Apariciones de Nuestra Señora de La Salette

En el centro de ese mensaje público, confía a los niños un secreto que deben guardar hasta nueva orden. Y concluye:
«Bueno, mis hijos, vosotros se lo comunicaréis a mi pueblo».
Esa misma noche, los niños le cuentan a sus amos sobre la aparición. Al día siguiente, ellos los envían a hablar con el párroco, el reverendo Perrin, quien anuncia la noticia en su sermón. La peregrinación comienza por la tarde. Y el mensaje será debatido.
El obispo de Grenoble, Monseñor De Bruillard, espera con cautela.
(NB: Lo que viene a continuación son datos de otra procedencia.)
-- ==== Sys2Proof/Machine/Resets.lean ====
section
/-!
DEFINITION. Power, the cold and the warm reset, readiness, and the end of a switch of ACLK (R26, R27, R456, R497, R500 to R507,
R509).
-/
namespace Sys2Proof.Machine

/-! ## Cold reset (R500, R501, R505) -/

/-- The identifier in the first two words of the TRIM_SI transfer; bits [15:8] of word 1 are zero (R27). -/
def identOf (w : List Word) : CoreId := BitVec.ofNat 24 (fld (w.getD 1 0) 7 0 * 65536 + (w.getD 0 0).toNat)

/-- The eight words of the trim set after the identifier; a word not received holds 0x0000 (R27, R500). -/
def trimOf (w : List Word) : Tab Word := (List.range 8).foldl (fun m i => Tab.set 0 m i (w.getD (2 + i) 0)) []

/-- The core in a cold reset: every item at its reset value, with the words of the TRIM_SI transfer; nothing is sent. -/
def State.coldReset (s : State) (w : List Word) : State :=
  { State.reset with
    pending := s.pending, pins := s.pins, gpOut := s.gpOut, trimSo := s.trimSo
    ident := identOf w, trim := trimOf w }

/-- The cold reset ends: ACLK starts from the understory root at DIV 2, and CDR-A is tried (R505). -/
def State.coldStart (s : State) : State :=
  { s with
    cycle := 0, mclk := 0, mclkFrac := 0
    clk := { s.clk with bringup := .tryA, tryCycles := 0 } }

/-- PWR_OK_FALL. -/
def execPwrOkFall (s : State) : Out :=
  .next (({ s with pins := { s.pins with pwrOk := false } }).coldReset [])

/-- PWR_OK_RISE: the core stays held while RST_COLD_N is asserted (R26). -/
def execPwrOkRise (s : State) : Out :=
  .next (if s.pins.pwrOk then s
    else
      let s : State := { s with pins := { s.pins with pwrOk := true } }
      if s.pins.rstColdN then s.coldStart else s)

/-- RST_COLD_N_ASSERT, with the words that the tract controller shifts in on TRIM_SI while it is asserted. -/
def execRstColdNAssert (trimSi : List Word) (s : State) : Out :=
  .next (({ s with pins := { s.pins with rstColdN := false } }).coldReset (if s.pins.pwrOk then trimSi else []))

/-- RST_COLD_N_RELEASE: CLKF_A and CLKF_B are sampled (R25), and the bring-up starts. -/
def execRstColdNRelease (clkfA clkfB : BitVec 3) (s : State) : Out :=
  .next (if s.pins.rstColdN then s
    else
      let s : State := { s with
        pins := { s.pins with rstColdN := true }
        clk := { s.clk with laneA := clkfA, laneB := clkfB } }
      if s.pins.pwrOk then s.coldStart else s)

/-- The core's ten identifier and trim words (R27). -/
def State.trimWords (s : State) : List Word := [idLo s.ident, idHi s.ident] ++ Tab.getList 0 s.trim 0 8

/-- TRIM_SO. -/
def execTrimSo (s : State) : Out := .next (if s.pins.pwrOk then { s with trimSo := s.trimWords } else s)

/-! ## Warm reset (R502, R503) -/

/-- A tag whose entry records no thread any more (R168). -/
def FarTag.forgetAll : FarTag → FarTag
  | .entry m => .entry { m with threads := [] }
  | x => x

/-- Steps 1 to 3 of R502: threads and lanes stop, packets that have not left are discarded, the Atpolet queue with them, and the
closing notices leave; no entry of the merging buffer records a thread any more (R168). In FAULTED the merging buffer is discarded with its notices (R503). -/
def State.warmBegin (s : State) (clear : Bool) (cmd : Option AtpCmd) : State :=
  let frozen := decide (s.core = .faulted)
  let s := ({ s with flumeOut := [] }).sendAllClosed 3
  let s := { s with
    gpOut := s.gpOut ++ s.flumeOut, flumeOut := [], notices := []
    ends := [], ringWrites := [], landWrites := []
    lanes := s.lanes.mapVal (fun _ => Lane.init), movTags := []
    farOps := [], ahead := none
    merge := s.merge.map (fun m : MergeEntry => { m with threads := [] })
    tags := s.tags.mapVal FarTag.forgetAll
    atpQ := [], atpCur := none, txn := none
    clk := { s.clk with selWait := none, freq := none }
    warm := some ⟨clear, cmd, 0, frozen⟩, warmDue := false }
  if frozen then { s.merge.foldl (fun s m => s.lateNotice m 0x01) s with merge := [] } else s

/-- Step 5 of R502: CLEARING. What R501 keeps is kept, everything else takes its reset value, READY.CLK and READY.FALL show the
clock in force (R505), and the reply leaves. -/
def State.warmClear (s : State) (w : Warm) : State :=
  let cdr := decide (s.clk.root < 2)
  let s' : State := { State.reset with
    pending := s.pending, pins := s.pins, gpOut := s.gpOut, trimSo := s.trimSo
    ident := s.ident, trim := s.trim, trimUser := s.trimUser
    clk := { s.clk with monitorOn := cdr, switch := none, queue := [], selWait := none, freq := none }
    mem := if w.clear then [] else s.mem
    notices := s.notices, noticeSeq := s.noticeSeq, faultLog := if w.clear then [] else s.faultLog
    ready := if cdr then 0x0002 else 0x0400
    nextId := s.nextId
    longClear := w.clear }
  match w.cmd with
  | some c => s'.reply c aDONE []
  | none => s'

/-- A far request tag of a merging-buffer entry. -/
def FarTag.isEntry : FarTag → Bool
  | .entry _ => true
  | _ => false

/-- Entries that were sent and are not answered. -/
def State.unanswered (s : State) : List MergeEntry :=
  s.tags.filterMap (fun e => match e.2 with
    | .entry m => some m
    | _ => none)

/-- WARM_DRAIN_COMPLETE: nothing of the merging buffer is left to send or to be answered. -/
def execWarmDrainComplete (s : State) : Out :=
  .next (if ¬ s.live then s
    else match s.warm with
      | none => s
      | some w => if s.merge = [] ∧ s.unanswered = [] then s.warmClear w else s)

/-- WARM_DRAIN_TIMEOUT: at the 256th cycle each entry that is left is reported. -/
def execWarmDrainTimeout (s : State) : Out :=
  .next (if ¬ s.live then s
    else match s.warm with
      | none => s
      | some w =>
        if w.age < 256 ∨ (s.merge = [] ∧ s.unanswered = []) then s
        else
          let s' := s.merge.foldl (fun s m => s.lateNotice m 0x01) s
          let s' := s.unanswered.foldl (fun s m => s.lateNotice m 0x02) s'
          s'.warmClear w)

/-- A warm reset is asked for: it begins at once, or when a switch in progress completes (R509). -/
def State.warmAsk (s : State) : State :=
  if s.warm.isSome then s
  else if s.live then s.warmBegin false none
  else { s with warmDue := true }

/-- RST_WARM_N_ASSERT: as CORE_RESET_WARM (R26); a cold reset governs. -/
def execRstWarmNAssert (s : State) : Out :=
  .next (if ¬ s.pins.rstWarmN then s
    else
      let s : State := { s with pins := { s.pins with rstWarmN := false } }
      if s.pins.pwrOk ∧ s.pins.rstColdN then s.warmAsk else s)

/-- RST_WARM_N_RELEASE: the times to readiness count from here (R502). -/
def execRstWarmNRelease (s : State) : Out :=
  .next (if s.pins.rstWarmN then s
    else
      let s : State := { s with pins := { s.pins with rstWarmN := true } }
      if s.core = .clearing ∧ s.warm.isNone then { s with cycle := 0, mclk := 0, mclkFrac := 0 } else s)

/-- CLOCK_SWITCH_COMPLETE: the first delivered cycle of the new clock (R497). A warm reset that waited for the switch begins. -/
def execClockSwitchComplete (s : State) : Out :=
  .next (if ¬ s.pins.pwrOk ∨ ¬ s.pins.rstColdN then s
    else match s.clk.switch with
      | none => s
      | some w =>
        let s := s.endSwitch w
        if s.warmDue ∧ s.clk.switch.isNone then s.warmBegin false none else s)

/-! ## Readiness (R504, R506) -/

/-- The READY bit of a function. -/
def readyBit : Fn → Nat
  | .atp => 0
  | .lm => 2
  | .fc => 3
  | .flm => 4
  | .skd => 5

/-- The time to readiness has passed since the release of the reset (R504): in MCLK cycles for Atpolet, else in ACLK cycles. -/
def State.fnDue (s : State) : Fn → Bool
  | .atp => decide (s.mclk ≥ 64)
  | .lm => decide (s.cycle ≥ (if s.longClear then 2048 else 16))
  | .fc => decide (s.cycle ≥ 64)
  | .flm => decide (s.cycle ≥ 32)
  | .skd => decide (s.cycle ≥ 16)

/-- The groups that failed the read-back of local memory: counted and reported (R506). -/
def State.readBack (s : State) : List (BitVec 14 × BitVec 4) → State
  | [] => s
  | (g, m) :: l =>
    (if m = 0 then s else (s.count cCruiseFound 1).notify nSCRUB [wd (4 * g.toNat), m.setWidth 16]).readBack l

/-- The five functions that IDLE waits for are ready (R450, R504). -/
def idleReady (r : Word) : Bool := r &&& 0x003D == 0x003D

/-- FUNCTION_READY; `failed` lists the groups, with their failing words, of a local memory that was cleared. -/
def execFunctionReady (f : Fn) (failed : List (BitVec 14 × BitVec 4)) (s : State) : Out :=
  .next (if ¬ s.live ∨ s.core ≠ .clearing ∨ s.warm.isSome ∨ ¬ s.pins.rstWarmN ∨ bit s.ready (readyBit f) ∨ ¬ s.fnDue f then s
    else
      let s := if f = .lm ∧ s.longClear then s.readBack failed else s
      let s := s.setReady (wd (2 ^ (readyBit f)))
      if idleReady s.ready then { s with core := .idle } else s)

/-- The core reports itself present to its grove router: powered, not in a cold reset, from IDLE on (R507). -/
def State.present (s : State) : Bool := s.pins.pwrOk && s.pins.rstColdN && decide (s.core ≠ .clearing)

end Sys2Proof.Machine
end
Su metropolitano, el cardenal de Bonald, arzobispo de Lyon, se opone. Después de enviar el secreto al Papa Pío IX, quien lo acogió favorablemente, Monseñor De Bruillard reconoció la aparición en 1851.
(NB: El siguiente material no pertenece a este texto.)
-- ==== Sys2Proof/Machine/Scalar.lean ====
section
/-!
DEFINITION. Operations on registers (R105 to R110): the register-to-register instructions, multiply and divide.
-/
namespace Sys2Proof.Machine

/-- ADD (R105). -/
def execAdd (t : Tid) (rd ra rb : Reg) (s : State) : Out := execAlu (.add t rd ra rb) t .add [ra, rb] [rd] 1 true s

/-- SUB (R105). -/
def execSub (t : Tid) (rd ra rb : Reg) (s : State) : Out := execAlu (.sub t rd ra rb) t .sub [ra, rb] [rd] 1 true s

/-- SEQ (R105). -/
def execSeq (t : Tid) (rd ra rb : Reg) (s : State) : Out := execAlu (.seq t rd ra rb) t .seq [ra, rb] [rd] 1 true s

/-- SNE (R105). -/
def execSne (t : Tid) (rd ra rb : Reg) (s : State) : Out := execAlu (.sne t rd ra rb) t .sne [ra, rb] [rd] 1 true s

/-- SLT (R105). -/
def execSlt (t : Tid) (rd ra rb : Reg) (s : State) : Out := execAlu (.slt t rd ra rb) t .slt [ra, rb] [rd] 1 true s

/-- SLTU (R105). -/
def execSltu (t : Tid) (rd ra rb : Reg) (s : State) : Out := execAlu (.sltu t rd ra rb) t .sltu [ra, rb] [rd] 1 true s

/-- SLE (R105). -/
def execSle (t : Tid) (rd ra rb : Reg) (s : State) : Out := execAlu (.sle t rd ra rb) t .sle [ra, rb] [rd] 1 true s

/-- SLEU (R105). -/
def execSleu (t : Tid) (rd ra rb : Reg) (s : State) : Out := execAlu (.sleu t rd ra rb) t .sleu [ra, rb] [rd] 1 true s

/-- MOV (R106). -/
def execMov (t : Tid) (rd rs : Reg) (s : State) : Out := execAlu (.mov t rd rs) t .mov [rs] [rd] 1 true s

/-- AND (R106). -/
def execAnd (t : Tid) (rd rs : Reg) (s : State) : Out := execAlu (.and t rd rs) t .and [rd, rs] [rd] 1 true s

/-- OR (R106). -/
def execOr (t : Tid) (rd rs : Reg) (s : State) : Out := execAlu (.or t rd rs) t .or [rd, rs] [rd] 1 true s

/-- XOR (R106). -/
def execXor (t : Tid) (rd rs : Reg) (s : State) : Out := execAlu (.xor t rd rs) t .xor [rd, rs] [rd] 1 true s

/-- SHL (R106). -/
def execShl (t : Tid) (rd rs : Reg) (s : State) : Out := execAlu (.shl t rd rs) t .shl [rd, rs] [rd] 1 true s

/-- SHR (R106). -/
def execShr (t : Tid) (rd rs : Reg) (s : State) : Out := execAlu (.shr t rd rs) t .shr [rd, rs] [rd] 1 true s

/-- SRA (R106). -/
def execSra (t : Tid) (rd rs : Reg) (s : State) : Out := execAlu (.sra t rd rs) t .sra [rd, rs] [rd] 1 true s

/-- ROL (R106). -/
def execRol (t : Tid) (rd rs : Reg) (s : State) : Out := execAlu (.rol t rd rs) t .rol [rd, rs] [rd] 1 true s

/-- NOT (R106). -/
def execNot (t : Tid) (rd rs : Reg) (s : State) : Out := execAlu (.not t rd rs) t .not [rs] [rd] 1 true s

/-- NEG (R106). -/
def execNeg (t : Tid) (rd rs : Reg) (s : State) : Out := execAlu (.neg t rd rs) t .neg [rs] [rd] 1 true s

/-- ADDI (R108). -/
def execAddi (t : Tid) (rd : Reg) (simm : BitVec 4) (s : State) : Out :=
  execAlu (.addi t rd simm) t (.addi simm) [rd] [rd] 1 true s

/-- SHLI (R108). -/
def execShli (t : Tid) (rd : Reg) (count : BitVec 4) (s : State) : Out :=
  execAlu (.shli t rd count) t (.shli count) [rd] [rd] 1 true s

/-- SHRI (R108). -/
def execShri (t : Tid) (rd : Reg) (count : BitVec 4) (s : State) : Out :=
  execAlu (.shri t rd count) t (.shri count) [rd] [rd] 1 true s

/-- SRAI (R108). -/
def execSrai (t : Tid) (rd : Reg) (count : BitVec 4) (s : State) : Out :=
  execAlu (.srai t rd count) t (.srai count) [rd] [rd] 1 true s

/-- ZXB (R108). -/
def execZxb (t : Tid) (rd : Reg) (s : State) : Out := execAlu (.zxb t rd) t .zxb [rd] [rd] 1 true s

/-- SXB (R108). -/
def execSxb (t : Tid) (rd : Reg) (s : State) : Out := execAlu (.sxb t rd) t .sxb [rd] [rd] 1 true s

/-- ZXN (R108). -/
def execZxn (t : Tid) (rd : Reg) (s : State) : Out := execAlu (.zxn t rd) t .zxn [rd] [rd] 1 true s

/-- SXN (R108). -/
def execSxn (t : Tid) (rd : Reg) (s : State) : Out := execAlu (.sxn t rd) t .sxn [rd] [rd] 1 true s

/-- SWB (R108). -/
def execSwb (t : Tid) (rd : Reg) (s : State) : Out := execAlu (.swb t rd) t .swb [rd] [rd] 1 true s

/-- MOV rd, imm16 (R108). -/
def execMovImm (t : Tid) (rd : Reg) (imm : Word) (s : State) : Out :=
  execAlu (.movImm t rd imm) t (.movImm imm) [] [rd] 2 false s

/-- ADD rd, imm16 (R108). -/
def execAddImm (t : Tid) (rd : Reg) (imm : Word) (s : State) : Out :=
  execAlu (.addImm t rd imm) t (.addImm imm) [rd] [rd] 2 false s

/-- AND rd, imm16 (R108). -/
def execAndImm (t : Tid) (rd : Reg) (imm : Word) (s : State) : Out :=
  execAlu (.andImm t rd imm) t (.andImm imm) [rd] [rd] 2 false s

/-- OR rd, imm16 (R108). -/
def execOrImm (t : Tid) (rd : Reg) (imm : Word) (s : State) : Out :=
  execAlu (.orImm t rd imm) t (.orImm imm) [rd] [rd] 2 false s

/-- XOR rd, imm16 (R108). -/
def execXorImm (t : Tid) (rd : Reg) (imm : Word) (s : State) : Out :=
  execAlu (.xorImm t rd imm) t (.xorImm imm) [rd] [rd] 2 false s

/-- SEQ rd, imm16 (R108). -/
def execSeqImm (t : Tid) (rd : Reg) (imm : Word) (s : State) : Out :=
  execAlu (.seqImm t rd imm) t (.seqImm imm) [rd] [rd] 2 false s

/-- SLT rd, imm16 (R108). -/
def execSltImm (t : Tid) (rd : Reg) (imm : Word) (s : State) : Out :=
  execAlu (.sltImm t rd imm) t (.sltImm imm) [rd] [rd] 2 false s

/-- SLTU rd, imm16 (R108). -/
def execSltuImm (t : Tid) (rd : Reg) (imm : Word) (s : State) : Out :=
  execAlu (.sltuImm t rd imm) t (.sltuImm imm) [rd] [rd] 2 false s

/-- ADC (R110): writes rd, then rc. -/
def execAdc (t : Tid) (rd rs rc : Reg) (s : State) : Out := execAlu (.adc t rd rs rc) t .adc [rd, rs, rc] [rd, rc] 2 false s

/-- SBC (R110): writes rd, then rc. -/
def execSbc (t : Tid) (rd rs rc : Reg) (s : State) : Out := execAlu (.sbc t rd rs rc) t .sbc [rd, rs, rc] [rd, rc] 2 false s

/-! ## Multiply and divide -/

def MulDiv.isDiv : MulDiv → Bool
  | .mul | .mulu => false
  | _ => true

/-- The issue requirements of a multiply or divide (R54, R107). -/
def mulDivPre (op : MulDiv) (a b d : Nat) : Pre :=
  { reads := [a, b], writes := if op.isDiv then [d] else pairOf d, long := true, illegal := if op.isDiv then none else oddPair d }

/-- The settle distance (R54). -/
def MulDiv.dist (op : MulDiv) : Nat := if op.isDiv then 9 else 2

/-- A long operation of class MULDIV: a zero divisor faults at issue, else the operation is handed off (R54, R60). -/
def execMulDiv (i : Instr) (t : Tid) (op : MulDiv) (a b d : Reg) (s : State) : Out :=
  let p := mulDivPre op a.val b.val d.val
  issued s t i p (fun s =>
    let th := s.thr t
    let y := th.reg b.val
    if op.isDiv && y == 0 then s.faultP t fDIV_ZERO 0 0
    else s.spilling t p (fun s => (s.handOffIn t op.dist 1 p.writes (op.eval (th.reg a.val) y) false 1).2))

/-- DIV: signed quotient of ra by rb (R105, R107). -/
def execDiv (t : Tid) (rd ra rb : Reg) (s : State) : Out := execMulDiv (.div t rd ra rb) t .div ra rb rd s

/-- MUL (R106, R107). -/
def execMul (t : Tid) (rd rs : Reg) (s : State) : Out := execMulDiv (.mul t rd rs) t .mul rd rs rd s

/-- MULU (R106, R107). -/
def execMulu (t : Tid) (rd rs : Reg) (s : State) : Out := execMulDiv (.mulu t rd rs) t .mulu rd rs rd s

/-- DIVU (R106, R107). -/
def execDivu (t : Tid) (rd rs : Reg) (s : State) : Out := execMulDiv (.divu t rd rs) t .divu rd rs rd s

/-- REM (R106, R107). -/
def execRem (t : Tid) (rd rs : Reg) (s : State) : Out := execMulDiv (.rem t rd rs) t .rem rd rs rd s

/-- REMU (R106, R107). -/
def execRemu (t : Tid) (rd rs : Reg) (s : State) : Out := execMulDiv (.remu t rd rs) t .remu rd rs rd s

end Sys2Proof.Machine
end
Monseñor Genouillac, promovido por el Entourage del futuro Napoleón III, pronto supo que el secreto de los videntes era severo con el emperador, llamándolo la águila despojada destinada a la decadencia, que llegó en 1870. Una situación delicada, ya que el Papa Pío IX apoyó firmemente La Salette y le pidió que actuara contra sus detractores. Con su genio político, el arzobispo Genouillac encontró la solución adecuada y confirmó la autenticidad de La Salette, a pesar de las dudas que había compartido con el cardenal Donnet el 23 de mayo de 1855, pero que él negó cuando este las reveló.
Apoyó la peregrinación fundada por los padres La Salette, pero se distanció de los videntes, excluyendo a Maximin del seminario diocesano, rechazando la decisión de las monjas que admitieron a Melanie al final de su noviciado, y luego la exilió y puso todas las condiciones para que fuera mantenida alejada. Se encontró una hermosa fórmula para expresar su intención ante la multitud de peregrinos el 19 de septiembre de 1855: «Termina la misión de los pastores, comienza la de la Iglesia». Esta fórmula se convirtió entonces en la regla oficial de acción hasta el día de hoy. El mensaje de La Salette son las lágrimas de la Virgen y la llamada a la conversión.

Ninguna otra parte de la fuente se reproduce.